Take the data from its first line. Print each line exactly until the line containing "the final ordering" has been printed too.

Start of Block

-- ==== Sys2Proof/Machine/Encoder.lean ====
section
/-! DEFINITION. The block encoder (42_block_encoder): the four strategies, refinement, the guard, the final ordering
and packing. Every function takes the engine's parameters (00_scope R9) and the block's 16 colours. -/

namespace Sys2Proof.Machine

open Sys2Proof

/-! ## Basic (R192, R193) -/

/-- The axis channel of pixel k. -/
def axisVal (p : List RGB) (k : Nat) : Int := (chan (px p k) (axis p) : Int)

/-- `kmin` of R192: the lowest pixel with the least value of the axis channel. -/
def kminBasic (p : List RGB) : Nat := argmin (axisVal p) 15

/-- `kmax` of R192. -/
def kmaxBasic (p : List RGB) : Nat := argmax (axisVal p) 15

/-- The candidate whose endpoints are the quantized colours a and b, its indices assigned (R193, R200, R223,
R235). -/
def candidateOf (P : Params) (cfg : EncCfg) (p : List RGB) (a b : RGB) : Candidate :=
  assign P.dither p (pack565 P.quant a) (pack565 P.quant b) cfg.useDither

/-- `basic(p, cfg)` (R193): c0 from the maximum, c1 from the minimum. -/
def basic (P : Params) (cfg : EncCfg) (p : List RGB) : Candidate :=
  candidateOf P cfg p (px p (kmaxBasic p)) (px p (kminBasic p))

/-! ## PCA (R194-R200) -/

/-- An integer vector over the channels. -/
structure Vec3 where
  r : Int
  g : Int
  b : Int
  deriving DecidableEq, Repr

/-- A component of a vector. -/
def comp (v : Vec3) : Chan → Int
  | .r => v.r
  | .g => v.g
  | .b => v.b

/-- A vector from its components. -/
def vecOf (f : Chan → Int) : Vec3 := ⟨f .r, f .g, f .b⟩

/-- `S[i][j] = 16 * Σ_k p[k].i * p[k].j - (Σ_k p[k].i) * (Σ_k p[k].j)` (R194). -/
def cov (p : List RGB) (i j : Chan) : Int :=
  16 * ((p.map fun c => chan c i * chan c j).sum : Nat)
    - ((p.map fun c => chan c i).sum : Nat) * ((p.map fun c => chan c j).sum : Nat)

/-- The flat test (R195). -/
def isFlat (P : Params) (p : List RGB) : Bool :=
  decide (cov p .r .r + cov p .g .g + cov p .b .b ≤ (P.flatThresh : Int))

/-- `bitlen(m)` for m ≥ 1 (R11). -/
def bitlen (m : Nat) : Nat := Nat.log2 m + 1

/-- The largest absolute component. -/
def maxAbs (x : Vec3) : Nat := max x.r.natAbs (max x.g.natAbs x.b.natAbs)

/-- The normalisation N (R197): `a asr s` is `floor(a / 2^s)` (R11), and Lean's integer division by a positive
number is that floor. -/
def normVec (x : Vec3) : Vec3 :=
  if maxAbs x = 0 then ⟨0, 0, 0⟩
  else
    let sh := bitlen (maxAbs x) - 15
    vecOf fun ch => comp x ch / (2 ^ sh : Int)

/-- The channel of the largest variance, `c*` (R196). -/
def startChan (p : List RGB) : Chan := argmaxChan fun ch => cov p ch ch

/-- The start vector (R196): the normalised column of S of `c*`. -/
def startVec (p : List RGB) : Vec3 := normVec (vecOf fun i => cov p i (startChan p))

/-- One power-iteration step: `w[i] <- Σ_j S[i][j] * v[j]`, then `v <- N(w)` (R198). -/
def powerStep (p : List RGB) (v : Vec3) : Vec3 :=
  normVec (vecOf fun i => cov p i .r * v.r + cov p i .g * v.g + cov p i .b * v.b)

/-- The power iteration, `none` when v becomes the zero vector (R198). -/
def powerIter (p : List RGB) : Nat → Vec3 → Option Vec3
  | 0, v => some v
  | n + 1, v =>
    let w := powerStep p v
    if w = ⟨0, 0, 0⟩ then none else powerIter p n w

/-- The projection `t[k]` (R199). -/
def project (p : List RGB) (v : Vec3) (k : Nat) : Int :=
  v.r * (px p k).r + v.g * (px p k).g + v.b * (px p k).b

/-! ## Refinement (R205, R206) -/

/-- The round-half-up mean of one channel over a non-empty list of colours (R205, R234). -/
def meanChan (cs : List RGB) (ch : Chan) : Nat :=
  (2 * (cs.map fun c => chan c ch).sum + cs.length) / (2 * cs.length)

/-- The round-half-up mean colour. -/
def meanColor (cs : List RGB) : RGB := rgbOf (meanChan cs)

/-- The colours of the pixels whose index is e: the set A_e of R205. -/
def selected (p : List RGB) (idx : List Idx) (e : Idx) : List RGB :=
  ((p.zip idx).filter fun x => x.2 == e).map Prod.fst

/-- The endpoint after a round: the mean of the pixels that select it, or the endpoint itself if none does
(R205). -/
def movedEndpoint (P : Params) (p : List RGB) (idx : List Idx) (e : Idx) (c : C565) : C565 :=
  let cs := selected p idx e
  if cs.isEmpty then c else pack565 P.quant (meanColor cs)

/-- One refinement round (R205). -/
def lloydRound (P : Params) (cfg : EncCfg) (p : List RGB) (c : Candidate) : Candidate :=
  assign P.dither p (movedEndpoint P p c.idx 0#2 c.c0) (movedEndpoint P p c.idx 1#2 c.c1) cfg.useDither

/-- The candidate kept: the new one only when its score is strictly lower (R206, R224). -/
def better (cfg : EncCfg) (p : List RGB) (new best : Candidate) : Candidate :=
  if score cfg.useMSE p new < score cfg.useMSE p best then new else best

/-- The refinement loop with `n` rounds left (R206). -/
def refineLoop (P : Params) (cfg : EncCfg) (p : List RGB) : Nat → Candidate → Candidate → Candidate
  | 0, _, best => best
  | n + 1, cur, best =>
    let new := lloydRound P cfg p cur
    let best' := better cfg p new best
    if new.idx = cur.idx then best' else refineLoop P cfg p n new best'

/-- `refine(p, cand, cfg)` (R206). -/
def refine (P : Params) (cfg : EncCfg) (p : List RGB) (c : Candidate) : Candidate :=
  refineLoop P cfg p P.refineRounds c c

/-- `guard(p, cand, bas)` (R210). -/
def guardBasic (p : List RGB) (cand bas : Candidate) : Candidate := if SSE p bas < SSE p cand then bas else cand

/-- The PCA candidate from its final vector (R199, R200). -/
def pcaFrom (P : Params) (cfg : EncCfg) (p : List RGB) (v : Vec3) : Candidate :=
  let cand := candidateOf P cfg p (px p (argmax (project p v) 15)) (px p (argmin (project p v) 15))
  if cfg.useRefine then guardBasic p (refine P cfg p cand) (basic P cfg p) else cand

/-- `pca(p, cfg)` (R200). -/
def pca (P : Params) (cfg : EncCfg) (p : List RGB) : Candidate :=
  if isFlat P p then basic P cfg p
  else
    match powerIter p P.pcaIters (startVec p) with
    | none => basic P cfg p
    | some v => pcaFrom P cfg p v

/-! ## Random (R220-R225) -/

/-- The 32-bit xorshift step (R221). -/
def xorshift32 (x : Word) : Word :=
  let x := x ^^^ (x <<< 13)
  let x := x ^^^ (x >>> 17)
  x ^^^ (x <<< 5)

/-- The generator of `P_RNG` (R221); one other than the default is a free function (log 5). -/
def rngStep (P : Params) (x : Word) : Word :=
  match P.rngStep with
  | .xorshift32 => xorshift32 x
  | .other n => Config.otherRng n x

/-- `s_k = L[RNG_SEED] XOR ((k * 0x9E3779B9) mod 2^32)`, replaced by 1 if it is 0 (R222). -/
def blockSeed (P : Params) (seed : Word) (k : Nat) : Word :=
  let s := seed ^^^ BitVec.ofNat 32 (k * P.rngMult.toNat)
  if s = 0#32 then 1#32 else s

/-- The candidate of a draw: `i = x[3:0]`, `j = x[7:4]` (R223). -/
def drawnCandidate (P : Params) (cfg : EncCfg) (p : List RGB) (x : Word) : Candidate :=
  candidateOf P cfg p (px p (x.extractLsb' 0 4).toNat) (px p (x.extractLsb' 4 4).toNat)

/-- The rounds of the Random strategy (R224). -/
def randomLoop (P : Params) (cfg : EncCfg) (p : List RGB) : Nat → Word → Candidate → Candidate
  | 0, _, best => best
  | n + 1, x, best =>
    let x' := rngStep P x
    randomLoop P cfg p n x' (better cfg p (drawnCandidate P cfg p x') best)

/-- `random(p, cfg, k)` (R224, R225). -/
def random (P : Params) (cfg : EncCfg) (p : List RGB) (k : Nat) : Candidate :=
  let best := randomLoop P cfg p cfg.iterations (blockSeed P cfg.rngSeed k) (basic P cfg p)
  if cfg.useRefine then refine P cfg p best else best

/-! ## Cluster (R230-R235) -/

/-- The two centres. -/
structure Centres where
  c0 : RGB
  c1 : RGB
  deriving DecidableEq, Repr

/-- `cen[e]`; a label is a Bool, `false` for 0 and `true` for 1. -/
def centre (c : Centres) (e : Bool) : RGB := if e then c.c1 else c.c0

/-- The assignment step (R231): a tie goes to centre 0. -/
def kmeansAssign (p : List RGB) (c : Centres) : List Bool := p.map fun x => decide (d2 x c.c1 < d2 x c.c0)

/-- Empty-cluster handling for label e (R233): `none` when the block is degenerate. -/
def reseed (p : List RGB) (c : Centres) (e : Bool) (lab : List Bool) : Option (List Bool) :=
  if lab.contains e then some lab
  else
    let far := fun k => (d2 (px p k) (centre c (!e)) : Int)
    let f := argmax far 15
    if far f = 0 then none else some (lab.set f e)

/-- The colours labelled e. -/
def labelled (p : List RGB) (lab : List Bool) (e : Bool) : List RGB :=
  ((p.zip lab).filter fun x => x.2 == e).map Prod.fst

/-- The update step (R234). -/
def kmeansUpdate (p : List RGB) (lab : List Bool) : Centres :=
  ⟨meanColor (labelled p lab false), meanColor (labelled p lab true)⟩

/-- The k-means loop with `n` iterations left (R232, R233, R235); `none` falls back to Basic. -/
def kmeansLoop (p : List RGB) : Nat → Centres → Option (List Bool) → Option Centres
  | 0, c, _ => some c
  | n + 1, c, lab =>
    let nl := kmeansAssign p c
    if some nl = lab then some c
    else
      match reseed p c false nl with
      | none => none
      | some l0 =>
        match reseed p c true l0 with
        | none => none
        | some l1 => kmeansLoop p n (kmeansUpdate p l1) (some l1)

/-- `cluster(p, cfg)` (R235), its centres starting at the Basic extremes (R230). -/
def cluster (P : Params) (cfg : EncCfg) (p : List RGB) : Candidate :=
  match kmeansLoop p P.kmeansIters ⟨px p (kminBasic p), px p (kmaxBasic p)⟩ none with
  | none => basic P cfg p
  | some c => guardBasic p (candidateOf P cfg p c.c0 c.c1) (basic P cfg p)

/-! ## Final ordering and packing (R190, R240, R241) -/

/-- `normalize(c0, c1, idx)` (R240). -/
def normalize (c : Candidate) : Candidate :=
  if c.c0 < c.c1 then ⟨c.c1, c.c0, c.idx.map fun i => i ^^^ 1#2⟩
  else if c.c0 = c.c1 then ⟨c.c0, c.c1, c.idx.map fun _ => 0#2⟩
  else c

/-- The strategy selected by METHOD (R190). -/
def strategy (P : Params) (cfg : EncCfg) (p : List RGB) (k : Nat) : Candidate :=
  match cfg.method with
  | .basic => basic P cfg p
  | .pca => pca P cfg p
  | .random => random P cfg p k
  | .cluster => cluster P cfg p

/-- The emitted block: `(c0, c1, indices, err)` of R190. -/
structure Encoded where
  c0      : C565
  c1      : C565
  indices : Word
  err     : Nat
  deriving DecidableEq, Repr

/-- The candidate that is emitted: the strategy's, normalised (R190, R241). -/
def emitted (P : Params) (cfg : EncCfg) (p : List RGB) (k : Nat) : Candidate := normalize (strategy P cfg p k)

/-- `encodeBlock(p, cfg, k)` (R190); alpha is dropped first (R152). -/
def encodeBlock (P : Params) (cfg : EncCfg) (p : Block16) (k : Nat) : Encoded :=
  let c := emitted P cfg (colors p) k
  ⟨c.c0, c.c1, BitVec.ofNat 32 (packIndices c.idx), SSE (colors p) c⟩

end Sys2Proof.Machine
end

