-- ==== Sys2Proof/Machine/Host.lean ====
section
/-! DEFINITION. The host's accesses (20_memory R83-R86, 45_control R341): register accesses through the window at
`REG_BASE`, memory accesses with the races of R86, and a host access in the same step as a completion
(60_exceptions R378). -/

namespace Sys2Proof.Machine

open Sys2Proof

/-- The byte offset in the window of a host bus address (R20). -/
def regOffset (P : Params) (addr : Word) : Nat := (addr - P.regBase).toNat

/-- Whether a register access is inside the interface (R20): in the window, 32 bits wide and naturally aligned. -/
def regAccessRefusal (P : Params) (addr : Word) (size : Nat) : Option Refusal :=
  if regOffset P addr ≥ Config.regWindow then some .outsideWindow
  else if size ≠ 4 ∨ regOffset P addr % 4 ≠ 0 then some .registerAccessShape
  else none

/-- The value of the register at a host bus address; a reserved offset reads 0 (R20). -/
def State.windowRead (s : State) (addr : Word) : Word :=
  match regAt (regOffset s.params addr) with
  | some r => s.readReg r
  | none => 0#32

/-- A host register read (R341). -/
def State.hostRegRead (s : State) (addr : Word) (size : Nat) : Out :=
  match regAccessRefusal s.params addr size with
  | some r => .refused r
  | none => .next { s with rdata := s.windowRead addr }

/-- A host register write (R341); a reserved offset ignores it (R20). -/
def State.hostRegWrite (s : State) (addr : Word) (size : Nat) (w : Word) : Out :=
  match regAccessRefusal s.params addr size with
  | some r => .refused r
  | none =>
    match regAt (regOffset s.params addr) with
    | some r => s.writeReg r w
    | none => .next s

/-- The address lies in the running command's source range. -/
def State.inRunningSrc (s : State) (a : Nat) : Bool :=
  s.status.busy &&
    match commandSpans s.latch.cmd s.latch.ops with
    | some (x, _) => x.holds a
    | none => false

/-- The address lies in the running command's destination range. -/
def State.inRunningDst (s : State) (a : Nat) : Bool :=
  s.status.busy &&
    match commandSpans s.latch.cmd s.latch.ops with
    | some (_, y) => y.holds a
    | none => false

/-- A set of addresses as a strictly rising list, with one more. -/
def insertAddr (a : Nat) : List Nat → List Nat
  | [] => [a]
  | b :: bs => if a < b then a :: b :: bs else if a = b then b :: bs else b :: insertAddr a bs

/-- Whether the platform lets the host at a memory address (log 17). -/
def State.hostMemStop (s : State) (a : Word) : Option Out :=
  if s.platform.onDevice [⟨a.toNat, 1⟩] then some (.refused .hostDeviceAccess)
  else if s.platform.faults [⟨a.toNat, 1⟩] then some (.fault (.unbackedHostAccess a))
  else none

/-- A host read of a memory byte: "a host read of a destination byte before completion returns any value" (R86),
else the byte (R83). -/
def State.hostMemRead (s : State) (a : Word) : Out :=
  match s.hostMemStop a with
  | some o => o
  | none =>
    if s.inRunningDst a.toNat then
      .next { s with rdata := (Config.freeByte s.free).setWidth 32, free := s.free + 1 }
    else .next { s with rdata := (s.readByte a.toNat).setWidth 32 }

/-- A host write of a memory byte (R83). Inside the running command's ranges it races the engine (R86): a source
byte is written and the command's results will be any value; a destination byte is any value after completion. -/
def State.hostMemWrite (s : State) (a : Word) (v : Byte) : Out :=
  match s.hostMemStop a with
  | some o => o
  | none =>
    if s.inRunningDst a.toNat then
      .next { s with race := { s.race with dst := insertAddr a.toNat s.race.dst } }
    else if s.inRunningSrc a.toNat then
      .next { s.store [(a.toNat, v)] with race := { s.race with src := true } }
    else .next (s.store [(a.toNat, v)])

/-- One access of the host. -/
def hostStep (op : HostOp) (s : State) : Out :=
  match op with
  | .regRead addr size => s.hostRegRead addr size
  | .regWrite addr size w => s.hostRegWrite addr size w
  | .memRead a => s.hostMemRead a
  | .memWrite a v => s.hostMemWrite a v

/-- The value a register read in the same step as a completion returns: the one before or the one after it, as the
two are ordered by the interleaving (R414, U19); a free bit decides (log 12). `t` is the state after both. -/
def State.sameStepRead (t : State) (op : HostOp) : State :=
  match op with
  | .regRead addr _ =>
    { t with rdata := if Config.freeBit t.free then t.windowRead addr else t.rdata, free := t.free + 1 }
  | .regWrite _ _ _ => t
  | .memRead _ => t
  | .memWrite _ _ => t

end Sys2Proof.Machine
end

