-- ==== Sys2Proof/Laws/Codec.lean ====
section
/-! SUPPORT. What the codec's small functions compute: the smallest arguments of 00_scope R12 and the shape of a
candidate. -/

namespace Sys2Proof.Machine

open Sys2Proof

/-- `argmin` stays in its range. -/
theorem argmin_le (f : Nat → Int) (n : Nat) : argmin f n ≤ n := by
  induction n with
  | zero => exact le_refl _
  | succ n ih => simp only [argmin]; split <;> omega

/-- `argmin` is a minimum. -/
theorem argmin_min (f : Nat → Int) (n k : Nat) (hk : k ≤ n) : f (argmin f n) ≤ f k := by
  induction n with
  | zero => simp_all [argmin]
  | succ n ih =>
    simp only [argmin]
    by_cases h : k = n + 1
    · subst h; split <;> omega
    · have := ih (by omega)
      split <;> omega

/-- `argmin` is the smallest minimum (R12). -/
theorem argmin_first (f : Nat → Int) (n k : Nat) (hk : k < argmin f n) : f (argmin f n) < f k := by
  induction n with
  | zero => simp [argmin] at hk
  | succ n ih =>
    simp only [argmin] at hk ⊢
    split
    · next h =>
      rw [if_pos h] at hk
      have := argmin_min f n k (by omega)
      omega
    · next h =>
      rw [if_neg h] at hk
      exact ih hk

/-- `argmin` depends on the values alone. -/
theorem argmin_congr {f g : Nat → Int} (n : Nat) (h : ∀ k ≤ n, f k = g k) : argmin f n = argmin g n := by
  induction n with
  | zero => rfl
  | succ n ih =>
    have ih := ih fun k hk => h k (by omega)
    simp only [argmin, ih, h (n + 1) (le_refl _), h (argmin g n) (by have := argmin_le g n; omega)]

/-- An assigned candidate keeps its endpoints: indices never move them (R145, R151). -/
@[simp] theorem assign_c0 (d : Dither) (p : List RGB) (c0 c1 : C565) (dz : Bool) : (assign d p c0 c1 dz).c0 = c0 := rfl

/-- An assigned candidate keeps its endpoints: indices never move them (R145, R151). -/
@[simp] theorem assign_c1 (d : Dither) (p : List RGB) (c0 c1 : C565) (dz : Bool) : (assign d p c0 c1 dz).c1 = c1 := rfl

/-- A block of 16 pixels gets 16 indices. -/
theorem assign_length (d : Dither) (p : List RGB) (c0 c1 : C565) (dz : Bool) (h : p.length = 16) :
    (assign d p c0 c1 dz).idx.length = 16 := by
  cases dz <;> simp [assign, dither, h]

/-- The candidate kept is one of the two. -/
theorem better_cases (cfg : EncCfg) (p : List RGB) (a b : Candidate) :
    better cfg p a b = a ∨ better cfg p a b = b := by
  unfold better; split <;> simp

end Sys2Proof.Machine
end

End of Block

Exercise answer:
-- ==== Sys2Proof/Machine/Encoder.lean ====
section
/-! DEFINITION. The block encoder (42_block_encoder): the four strategies, refinement, the guard, the final ordering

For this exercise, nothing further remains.